After some three years, we finally see our first electric car. They're hardly a new invention - some of the earliest cars were powered by electricity. The Chevy Volt and Nissan Leaf are only the newest arrivals on the market, and perhaps the first to take the electric car mainstream. Thirty years ago, the electric car was typically something you built from a donor vehicle in your back yard with a bunch of batteries stuffed in places they didn't belong.
This is a Bradley GT II Electric, the final evolution of the Bradley GT kit car. The Bradley was a curious concoction, a fiberglass sports car body on the chassis of a VW Beetle. Like many kit cars of the 1970s, the Bradley GT could be assembled at home, but the company also offered factory-built cars which had a higher level of quality than the average Joe wrenching in his back yard. The GT II had a revised body shape that made it look less cartoonish, but maintained the DeLorean-style gullwing doors and pop-up headlamps. Late GT IIs (1980-81) were factory-built with electric power. I don't know how many were ultimately constructed, but I've only seen three of them in recent memory and two of those live at the same house.

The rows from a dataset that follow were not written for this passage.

-- ==== Sys2Proof/Machine/Guard.lean ====
section
/-! DEFINITION. The fence guard (R284, R285): the ratios of fenced tenants, the caps on owners who disturb them, and the rise of the caps. -/

namespace Sys2Proof.Machine
open Sys2Proof

/-- Fenced regions of an owner (R281). -/
def fencedRegions (d : Die) (v : Nat) : List Nat := (presentRegions d).filter (fun r => (region d r).fenced && decide ((region d r).owner = v))

/-- A region's disturbance over its last n windows, in units of `Config.ring20` (R284). -/
def disturbOver (d : Die) (n r : Nat) : Nat := total ((region d r).energy.disturb.take n)

/-- The largest disturbance over a tenant's regions, which gives its ratio (R284). -/
def worst (d : Die) (n v : Nat) : Nat := (fencedRegions d v).foldl (fun m r => max m (disturbOver d n r)) 0

/-- The ratios, Q0.16: 1 ms over 100 windows, 1 s over 100,000 (R284). -/
def ratioMs (d : Die) (v : Nat) : Nat := sat 16 (worst d 100 v * 65536 / (50000 * Config.ring20))
def ratioS (d : Die) (v : Nat) : Nat := sat 16 (worst d 100000 v * 65536 / (50000000 * Config.ring20))

/-- A disturbance exceeds 2.0 % of 1 ms, or 0.3 % of 1 s (R285). -/
def breaches (test n : Nat) : Bool := if test = 0 then decide (1000 * Config.ring20 < n) else decide (150000 * Config.ring20 < n)

/-- Windows of a test: 0 1 ms, 1 1 s. -/
def windowsOf (test : Nat) : Nat := if test = 0 then 100 else 100000

/-- The owner other than v with the largest variation on rail k; ties go to the lowest (R285). -/
def largestOther (d : Die) (k v : Nat) : Nat :=
  ((List.range 17).filter (· ≠ v)).foldl (fun b o => if variation d k b < variation d k o then o else b) (if v = 0 then 1 else 0)

/-- The guard ceiling that fenced owner v puts on region r; 16 is none (R285). -/
def setGuard (v c r : Nat) (d : Die) : Die := changeCeilings r (fun x => { x with guards := tset 16 x.guards v c }) d

/-- The guard acts on rail k for fenced tenant v (R285, R288): FENCE_GUARD, the cap of the owner found, and its attribution. -/
def guardRail (v test k : Nat) (d : Die) : Die :=
  let bad := (fencedRegions d v).filter (fun r => decide (regionRail r = k) && breaches test (disturbOver d (windowsOf test) r))
  match bad with
  | [] => d
  | r :: _ =>
    let o := largestOther d k v
    let caps := decide (variation d k v < variation d k o)
    let most := bad.foldl (fun m q => if disturbOver d (windowsOf test) m < disturbOver d (windowsOf test) q then q else m) r
    let d := emit 0x070A (.rail k) (le 1 v ++ le 1 (if caps then o else 0xFF) ++ le 1 test ++ zeros 1 ++ le 2 (ratioMs d v) ++ le 2 (ratioS d v)) d
    if caps then
      let d := each ((railRegions d k).filter (fun q => decide ((region d q).owner = o))) (setGuard v 0) d
      attribTo 0x070A most o (shareQ8 (variation d k) v) 0xFFFF d
    else d

/-- The guard acts for tenant v at the window that ends at e (R285). -/
def guardTenant (e v : Nat) (d : Die) : Die :=
  if (fencedRegions d v).isEmpty then modTenant v (fun t => { t with ratioMs := 0, ratioS := 0, calmSince := none }) d
  else
    let ms := worst d 100 v
    let s := worst d 100000 v
    let calm := decide (ms ≤ 500 * Config.ring20 ∧ s ≤ 100000 * Config.ring20)
    let d := modTenant v (fun t => { t with ratioMs := ratioMs d v, ratioS := ratioS d v, calmSince := if calm then some (t.calmSince.getD e) else none }) d
    let d := if breaches 0 ms then each (List.range 4) (guardRail v 0) d else d
    if e % 10000000 = 0 ∧ breaches 1 s then each (List.range 4) (guardRail v 1) d else d

/-- GUARD_EVALUATION (R285): 2 µs after a window's end, once. -/
def guardEvaluation (d : Die) : Die :=
  let e := d.limits.intervalEnd / 10000 * 10000
  if e ≤ d.limits.guardEnd ∨ d.tally.now < e + 2000 then d
  else each (List.range 17) (guardTenant e) { d with limits := { d.limits with guardEnd := e } }

/-- GUARD_EVALUATION (R285). -/
def execGuardEvaluation (s : State) : Host.Outcome State Fault Refusal := run true guardEvaluation s

/-- The guard ceilings that tenant v caused rise by one point at the multiple t of 10 ms, where the conditions have held for 10 ms (R285). -/
def guardRise (t v : Nat) (d : Die) : Die :=
  match (tenant d v).calmSince with
  | some c =>
    if c + 10000000 ≤ t ∧ (tenant d v).riseAt < t then
      each (presentRegions d) (fun r d => let g := tget 16 (region d r).guards v; if g < 16 then setGuard v (g + 1) r d else d)
        (modTenant v (fun x => { x with riseAt := t }) d)
    else d
  | none => d

/-- GUARD_CEILING_RISE (R285). -/
def guardCeilingRise (d : Die) : Die := each (List.range 17) (guardRise (d.tally.now / 10000000 * 10000000)) d

/-- GUARD_CEILING_RISE (R285). -/
def execGuardCeilingRise (s : State) : Host.Outcome State Fault Refusal := run true guardCeilingRise s

end Sys2Proof.Machine
end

Today, talk of so-called "range anxiety" is used to sway people between buying the Volt or the Leaf, because pure electrics typically have less range than cars with a gas engine. Considering the price of a new electric car, though, even with all the government tax incentives and such, it's hard to argue the economic benefits of paying a premium for a new car with minimal luggage space and the inability to drive very far between charges. The owner of these two Bradleys probably picked them both up for much less than the cost of one Nissan Leaf, and uses them both as commute vehicles. Take one to work one day and charge the other to use the next. If you have the space, why not?